**Information supplied**
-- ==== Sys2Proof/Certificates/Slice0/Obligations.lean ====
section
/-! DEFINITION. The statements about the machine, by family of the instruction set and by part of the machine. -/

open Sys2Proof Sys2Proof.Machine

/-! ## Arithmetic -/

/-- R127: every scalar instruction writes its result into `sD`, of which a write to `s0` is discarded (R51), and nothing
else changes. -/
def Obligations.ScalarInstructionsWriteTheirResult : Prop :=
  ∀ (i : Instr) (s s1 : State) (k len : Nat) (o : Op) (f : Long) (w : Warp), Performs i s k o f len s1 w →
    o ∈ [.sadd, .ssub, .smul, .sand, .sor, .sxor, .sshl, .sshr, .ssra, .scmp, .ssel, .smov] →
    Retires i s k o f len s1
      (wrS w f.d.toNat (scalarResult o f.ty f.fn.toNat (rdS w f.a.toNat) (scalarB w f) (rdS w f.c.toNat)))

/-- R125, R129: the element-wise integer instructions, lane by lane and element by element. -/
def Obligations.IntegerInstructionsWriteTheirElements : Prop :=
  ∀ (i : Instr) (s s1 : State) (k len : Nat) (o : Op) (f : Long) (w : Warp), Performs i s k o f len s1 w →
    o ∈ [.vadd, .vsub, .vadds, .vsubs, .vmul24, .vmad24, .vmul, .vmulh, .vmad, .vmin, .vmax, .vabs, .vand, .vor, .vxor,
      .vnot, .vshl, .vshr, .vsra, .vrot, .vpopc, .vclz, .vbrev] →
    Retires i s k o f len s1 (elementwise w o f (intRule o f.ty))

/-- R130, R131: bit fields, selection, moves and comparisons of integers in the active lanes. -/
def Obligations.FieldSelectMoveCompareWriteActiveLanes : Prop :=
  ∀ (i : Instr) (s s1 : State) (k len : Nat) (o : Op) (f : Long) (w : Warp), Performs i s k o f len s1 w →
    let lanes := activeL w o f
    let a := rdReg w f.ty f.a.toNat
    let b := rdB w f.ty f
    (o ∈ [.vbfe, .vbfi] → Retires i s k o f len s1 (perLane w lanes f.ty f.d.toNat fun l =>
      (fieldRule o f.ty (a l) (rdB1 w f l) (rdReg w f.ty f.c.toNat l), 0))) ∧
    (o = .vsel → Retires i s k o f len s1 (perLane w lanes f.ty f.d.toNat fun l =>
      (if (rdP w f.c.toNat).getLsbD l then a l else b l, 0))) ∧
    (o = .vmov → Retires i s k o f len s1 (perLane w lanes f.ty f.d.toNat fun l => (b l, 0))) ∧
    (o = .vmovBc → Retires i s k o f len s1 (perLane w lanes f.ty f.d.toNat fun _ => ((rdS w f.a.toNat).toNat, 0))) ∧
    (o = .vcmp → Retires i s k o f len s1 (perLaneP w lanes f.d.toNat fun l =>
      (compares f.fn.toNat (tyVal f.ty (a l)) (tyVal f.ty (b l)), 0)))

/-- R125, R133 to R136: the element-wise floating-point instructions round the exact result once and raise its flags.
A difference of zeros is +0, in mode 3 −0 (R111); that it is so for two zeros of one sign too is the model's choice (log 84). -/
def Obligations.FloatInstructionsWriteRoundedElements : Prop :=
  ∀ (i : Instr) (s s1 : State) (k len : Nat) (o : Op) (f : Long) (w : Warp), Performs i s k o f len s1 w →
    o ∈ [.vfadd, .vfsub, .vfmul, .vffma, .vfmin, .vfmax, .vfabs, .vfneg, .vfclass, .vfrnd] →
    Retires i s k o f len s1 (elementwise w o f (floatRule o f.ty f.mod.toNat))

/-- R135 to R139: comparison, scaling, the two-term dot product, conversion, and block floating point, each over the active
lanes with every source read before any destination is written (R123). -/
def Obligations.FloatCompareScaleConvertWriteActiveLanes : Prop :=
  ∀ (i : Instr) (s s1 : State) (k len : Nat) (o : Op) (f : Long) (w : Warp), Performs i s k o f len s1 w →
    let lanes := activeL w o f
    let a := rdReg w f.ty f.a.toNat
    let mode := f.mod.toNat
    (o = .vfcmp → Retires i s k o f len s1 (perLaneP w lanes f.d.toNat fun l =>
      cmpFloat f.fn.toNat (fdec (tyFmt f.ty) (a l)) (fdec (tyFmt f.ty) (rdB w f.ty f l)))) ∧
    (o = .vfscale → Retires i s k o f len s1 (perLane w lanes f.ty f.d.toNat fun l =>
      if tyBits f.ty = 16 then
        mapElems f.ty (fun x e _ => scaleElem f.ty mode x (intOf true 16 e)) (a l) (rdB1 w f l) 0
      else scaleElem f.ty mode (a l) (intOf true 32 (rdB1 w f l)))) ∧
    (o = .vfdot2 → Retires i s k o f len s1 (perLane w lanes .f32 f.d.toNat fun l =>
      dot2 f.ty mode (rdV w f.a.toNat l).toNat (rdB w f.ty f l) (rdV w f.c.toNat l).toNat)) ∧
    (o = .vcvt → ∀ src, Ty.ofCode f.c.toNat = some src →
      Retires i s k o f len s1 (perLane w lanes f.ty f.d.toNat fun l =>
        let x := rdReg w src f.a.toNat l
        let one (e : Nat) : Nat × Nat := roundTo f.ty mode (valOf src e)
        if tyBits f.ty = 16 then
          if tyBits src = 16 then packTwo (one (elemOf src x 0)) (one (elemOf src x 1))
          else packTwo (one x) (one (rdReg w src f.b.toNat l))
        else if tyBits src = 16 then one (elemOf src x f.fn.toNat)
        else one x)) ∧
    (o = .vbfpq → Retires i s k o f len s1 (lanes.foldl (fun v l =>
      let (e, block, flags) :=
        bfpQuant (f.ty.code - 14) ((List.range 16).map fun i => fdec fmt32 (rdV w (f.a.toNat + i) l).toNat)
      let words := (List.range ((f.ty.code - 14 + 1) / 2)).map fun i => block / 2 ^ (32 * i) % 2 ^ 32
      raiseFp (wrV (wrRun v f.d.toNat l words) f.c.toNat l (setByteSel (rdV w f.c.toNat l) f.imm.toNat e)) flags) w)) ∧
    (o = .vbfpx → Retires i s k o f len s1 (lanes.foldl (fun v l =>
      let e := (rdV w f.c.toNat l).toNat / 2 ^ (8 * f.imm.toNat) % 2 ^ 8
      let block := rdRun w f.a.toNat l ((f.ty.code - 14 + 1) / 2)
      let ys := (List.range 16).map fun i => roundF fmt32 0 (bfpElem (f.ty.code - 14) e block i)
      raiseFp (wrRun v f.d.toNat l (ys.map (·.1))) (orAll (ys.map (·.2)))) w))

* * *

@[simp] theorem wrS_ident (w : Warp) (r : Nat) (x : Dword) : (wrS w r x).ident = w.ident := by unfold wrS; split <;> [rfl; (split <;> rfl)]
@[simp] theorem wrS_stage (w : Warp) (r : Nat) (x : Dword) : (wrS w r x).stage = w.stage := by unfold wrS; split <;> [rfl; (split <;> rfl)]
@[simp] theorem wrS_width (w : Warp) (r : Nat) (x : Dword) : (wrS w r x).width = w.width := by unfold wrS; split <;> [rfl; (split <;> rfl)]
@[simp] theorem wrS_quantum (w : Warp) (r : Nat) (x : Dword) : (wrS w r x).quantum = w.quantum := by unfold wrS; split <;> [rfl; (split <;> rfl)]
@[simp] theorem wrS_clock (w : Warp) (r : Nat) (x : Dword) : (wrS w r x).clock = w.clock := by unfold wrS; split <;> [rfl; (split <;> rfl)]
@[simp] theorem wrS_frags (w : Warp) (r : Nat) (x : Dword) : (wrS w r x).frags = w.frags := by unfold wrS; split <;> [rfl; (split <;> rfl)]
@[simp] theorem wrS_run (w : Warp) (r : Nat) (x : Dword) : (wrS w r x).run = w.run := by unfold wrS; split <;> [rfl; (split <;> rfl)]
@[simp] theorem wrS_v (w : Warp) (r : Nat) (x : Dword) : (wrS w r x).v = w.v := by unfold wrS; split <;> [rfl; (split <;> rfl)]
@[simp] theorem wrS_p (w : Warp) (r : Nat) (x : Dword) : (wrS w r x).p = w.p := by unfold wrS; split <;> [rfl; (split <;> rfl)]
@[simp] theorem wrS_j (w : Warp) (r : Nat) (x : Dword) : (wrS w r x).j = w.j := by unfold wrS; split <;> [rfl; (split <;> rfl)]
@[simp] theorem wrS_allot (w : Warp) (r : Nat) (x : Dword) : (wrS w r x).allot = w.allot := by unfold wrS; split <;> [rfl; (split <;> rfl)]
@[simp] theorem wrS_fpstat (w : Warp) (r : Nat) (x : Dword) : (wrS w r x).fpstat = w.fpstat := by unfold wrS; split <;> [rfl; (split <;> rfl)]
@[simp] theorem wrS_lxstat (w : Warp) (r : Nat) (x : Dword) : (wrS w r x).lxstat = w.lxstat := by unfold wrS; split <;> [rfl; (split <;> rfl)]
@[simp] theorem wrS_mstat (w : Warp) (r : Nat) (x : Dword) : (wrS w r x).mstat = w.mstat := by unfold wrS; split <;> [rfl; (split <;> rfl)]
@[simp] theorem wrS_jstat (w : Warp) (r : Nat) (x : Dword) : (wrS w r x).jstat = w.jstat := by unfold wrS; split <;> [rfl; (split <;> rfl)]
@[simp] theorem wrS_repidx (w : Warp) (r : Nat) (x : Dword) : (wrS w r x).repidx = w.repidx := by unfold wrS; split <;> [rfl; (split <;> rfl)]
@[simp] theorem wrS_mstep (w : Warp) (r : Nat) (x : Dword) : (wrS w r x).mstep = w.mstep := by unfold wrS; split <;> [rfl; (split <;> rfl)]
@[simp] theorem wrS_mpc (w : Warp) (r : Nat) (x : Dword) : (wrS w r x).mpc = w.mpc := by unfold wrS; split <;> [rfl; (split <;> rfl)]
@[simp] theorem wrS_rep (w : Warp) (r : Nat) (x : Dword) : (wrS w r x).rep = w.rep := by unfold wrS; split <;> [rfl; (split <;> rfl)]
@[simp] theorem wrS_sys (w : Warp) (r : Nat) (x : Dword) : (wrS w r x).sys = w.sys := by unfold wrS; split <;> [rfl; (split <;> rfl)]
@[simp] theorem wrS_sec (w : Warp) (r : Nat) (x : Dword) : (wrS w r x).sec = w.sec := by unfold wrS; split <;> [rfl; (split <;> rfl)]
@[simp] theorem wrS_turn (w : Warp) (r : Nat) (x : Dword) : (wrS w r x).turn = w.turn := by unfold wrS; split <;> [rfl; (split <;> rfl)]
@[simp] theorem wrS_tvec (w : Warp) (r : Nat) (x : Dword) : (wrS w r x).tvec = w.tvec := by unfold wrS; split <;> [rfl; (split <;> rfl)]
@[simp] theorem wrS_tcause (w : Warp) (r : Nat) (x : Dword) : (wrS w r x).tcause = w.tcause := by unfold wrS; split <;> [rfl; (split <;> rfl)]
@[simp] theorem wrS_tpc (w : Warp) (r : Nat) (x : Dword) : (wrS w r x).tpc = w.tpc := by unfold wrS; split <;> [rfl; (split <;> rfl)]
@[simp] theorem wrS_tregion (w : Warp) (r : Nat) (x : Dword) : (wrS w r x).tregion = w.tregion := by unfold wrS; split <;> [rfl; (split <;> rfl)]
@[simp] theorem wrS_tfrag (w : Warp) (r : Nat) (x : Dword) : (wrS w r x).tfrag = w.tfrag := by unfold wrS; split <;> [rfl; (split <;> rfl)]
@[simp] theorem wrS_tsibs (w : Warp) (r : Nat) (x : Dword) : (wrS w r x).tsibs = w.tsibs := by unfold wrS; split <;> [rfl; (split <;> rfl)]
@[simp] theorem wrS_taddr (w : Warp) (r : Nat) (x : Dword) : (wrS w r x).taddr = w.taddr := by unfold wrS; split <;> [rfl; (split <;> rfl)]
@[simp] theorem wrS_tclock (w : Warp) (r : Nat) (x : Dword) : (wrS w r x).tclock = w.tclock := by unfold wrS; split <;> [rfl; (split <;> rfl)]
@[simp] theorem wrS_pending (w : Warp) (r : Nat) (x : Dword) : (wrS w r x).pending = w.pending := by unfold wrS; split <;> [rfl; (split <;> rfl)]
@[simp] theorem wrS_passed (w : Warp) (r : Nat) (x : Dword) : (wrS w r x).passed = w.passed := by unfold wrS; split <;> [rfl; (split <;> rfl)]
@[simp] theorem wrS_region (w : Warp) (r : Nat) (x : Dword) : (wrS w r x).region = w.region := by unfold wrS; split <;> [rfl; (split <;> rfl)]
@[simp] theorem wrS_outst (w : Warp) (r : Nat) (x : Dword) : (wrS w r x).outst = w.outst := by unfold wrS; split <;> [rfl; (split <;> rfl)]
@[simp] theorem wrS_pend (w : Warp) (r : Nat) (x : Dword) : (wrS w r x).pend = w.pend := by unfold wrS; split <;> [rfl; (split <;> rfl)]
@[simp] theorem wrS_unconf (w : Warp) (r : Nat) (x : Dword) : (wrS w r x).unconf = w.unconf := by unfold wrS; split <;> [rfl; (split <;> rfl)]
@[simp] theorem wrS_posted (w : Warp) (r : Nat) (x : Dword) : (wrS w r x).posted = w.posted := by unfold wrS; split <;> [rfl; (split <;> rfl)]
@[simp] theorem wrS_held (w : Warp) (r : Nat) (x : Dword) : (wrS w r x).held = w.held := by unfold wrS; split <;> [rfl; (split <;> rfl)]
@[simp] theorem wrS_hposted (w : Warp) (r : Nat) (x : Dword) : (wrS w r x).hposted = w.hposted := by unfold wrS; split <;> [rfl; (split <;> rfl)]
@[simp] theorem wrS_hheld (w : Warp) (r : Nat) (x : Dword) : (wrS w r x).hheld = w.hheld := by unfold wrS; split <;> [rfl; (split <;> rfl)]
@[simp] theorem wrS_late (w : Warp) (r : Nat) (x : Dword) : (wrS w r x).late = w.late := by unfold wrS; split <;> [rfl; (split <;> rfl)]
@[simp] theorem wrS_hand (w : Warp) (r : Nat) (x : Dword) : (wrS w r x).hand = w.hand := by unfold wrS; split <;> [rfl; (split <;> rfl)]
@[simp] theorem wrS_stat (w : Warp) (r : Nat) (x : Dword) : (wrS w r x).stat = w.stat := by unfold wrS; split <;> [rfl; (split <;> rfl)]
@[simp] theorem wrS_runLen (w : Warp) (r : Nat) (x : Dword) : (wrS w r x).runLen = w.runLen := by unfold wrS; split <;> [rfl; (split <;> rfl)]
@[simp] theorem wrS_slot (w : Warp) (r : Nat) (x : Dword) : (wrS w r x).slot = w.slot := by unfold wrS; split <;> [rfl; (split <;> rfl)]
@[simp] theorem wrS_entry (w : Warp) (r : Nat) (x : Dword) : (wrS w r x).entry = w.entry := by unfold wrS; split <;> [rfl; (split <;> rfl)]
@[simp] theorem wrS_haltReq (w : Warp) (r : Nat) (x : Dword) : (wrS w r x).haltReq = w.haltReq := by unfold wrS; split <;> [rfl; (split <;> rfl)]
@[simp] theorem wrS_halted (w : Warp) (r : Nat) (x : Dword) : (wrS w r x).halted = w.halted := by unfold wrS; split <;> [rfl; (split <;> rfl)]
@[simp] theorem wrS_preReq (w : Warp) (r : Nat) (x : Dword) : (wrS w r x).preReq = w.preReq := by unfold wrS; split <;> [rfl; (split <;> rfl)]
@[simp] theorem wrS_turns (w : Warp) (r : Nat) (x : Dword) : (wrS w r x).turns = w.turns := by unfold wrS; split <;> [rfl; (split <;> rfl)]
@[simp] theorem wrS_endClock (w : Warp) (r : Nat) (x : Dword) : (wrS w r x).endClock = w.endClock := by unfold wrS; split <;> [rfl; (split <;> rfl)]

**Work to complete**
Return every line in the listing that contains the word "then".

**Task answer**
      (if (rdP w f.c.toNat).getLsbD l then a l else b l, 0))) ∧
      if tyBits f.ty = 16 then
        if tyBits f.ty = 16 then
          if tyBits src = 16 then packTwo (one (elemOf src x 0)) (one (elemOf src x 1))
        else if tyBits src = 16 then one (elemOf src x f.fn.toNat)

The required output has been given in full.